Let's compare the coefficients of the baseline and regularized models to see the effect of regularization. Regularization should "shrink" the coefficients toward zero.

In [None]:
# Grade Cell: Question 9
#
# Task: Compare the magnitudes of the model coefficients.
#
# Instructions:
# 1. Calculate the average absolute value of the coefficients for the baseline model (`log_reg_baseline`) and store it in `avg_coef_baseline`.
# 2. Calculate the average absolute value of the coefficients for the L2 regularized model (`log_reg_l2`) and store it in `avg_coef_l2`.

# your code here
#raise NotImplementedError
avg_coef_baseline = np.mean(np.abs(log_reg_baseline.coef_))
avg_coef_l2 = np.mean(np.abs(log_reg_l2.coef_))


In [None]:
# If all tests pass (there might be hidden tests), you will earn 10 points
# Test Cell: Question 9
assert "avg_coef_baseline" in locals(), "Average baseline coefficient not found."
assert "avg_coef_l2" in locals(), "Average L2 coefficient not found."
print(f"Average Baseline Coefficient Magnitude: {avg_coef_baseline:.4f}")
print(f"Average L2 Regularized Coefficient Magnitude: {avg_coef_l2:.4f}")
assert (
    avg_coef_l2 < avg_coef_baseline
), "L2 coefficients should be smaller than baseline."
print(
    "Coefficient comparison successful. L2 regularization shrinks coefficients as expected."
)

## 10. Train a Linear Discriminant Analysis (LDA) Model (10 points)

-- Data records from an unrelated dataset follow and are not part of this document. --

@[simp] theorem emit_fbCopy (h code : Nat) (data : List Nat) (s : State) (k : Nat) :
    (hearthAt (emit h code data s) k).fbCopy = (hearthAt s k).fbCopy := emitFrom_fbCopy ..

@[simp] theorem emit_fbCopyBad (h code : Nat) (data : List Nat) (s : State) (k : Nat) :
    (hearthAt (emit h code data s) k).fbCopyBad = (hearthAt s k).fbCopyBad := emitFrom_fbCopyBad ..

@[simp] theorem emit_fcol (h code : Nat) (data : List Nat) (s : State) (k : Nat) :
    (hearthAt (emit h code data s) k).fcol = (hearthAt s k).fcol := emitFrom_fcol ..

@[simp] theorem emit_secAt (h code : Nat) (data : List Nat) (s : State) (k i : Nat) : secAt (emit h code data s) k i = secAt s k i :=
  emitFrom_secAt ..

@[simp] theorem emit_length (h code : Nat) (data : List Nat) (s : State) : (emit h code data s).hearths.length = s.hearths.length :=
  emitFrom_length ..

end Sys2Proof.Machine
end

As an alternative approach, let's train a Linear Discriminant Analysis (LDA) model and compare its performance.

In [None]:
# Grade Cell: Question 10
#
# Task: Train an LDA model and evaluate its accuracy.
#
# Instructions:
# 1. Initialize a `LinearDiscriminantAnalysis` model.
# 2. Train the model on the scaled training data.
# 3. Make predictions on the scaled test data.
# 4. Calculate the accuracy and store it in `accuracy_lda`.

# your code here
#raise NotImplementedError
lda = LinearDiscriminantAnalysis()
lda.fit(X_train_scaled, y_train)
y_pred_lda = lda.predict(X_test_scaled)
accuracy_lda = accuracy_score(y_test, y_pred_lda, normalize=True)

In [None]:
# If all tests pass (there might be hidden tests), you will earn 10 points
# Test Cell: Question 10
assert "accuracy_lda" in locals(), "LDA accuracy not found."
assert isinstance(accuracy_lda, (float, np.floating)), "Accuracy must be a float"
assert 0.0 <= accuracy_lda <= 1.0, "Accuracy must be between 0 and 1"
assert accuracy_lda > 0.5, "Accuracy should be better than random guessing"
print(f"LDA Model Accuracy: {accuracy_lda:.4f}")
print(f"Baseline Logistic Regression Accuracy: {accuracy_baseline:.4f}")

## Next Steps

Congratulations on completing the assignment! Before submitting:

1. Make sure all your cells run without errors.
2. Ensure you've answered all parts of each question.
3. If any autograder tests fail, revisit your answers.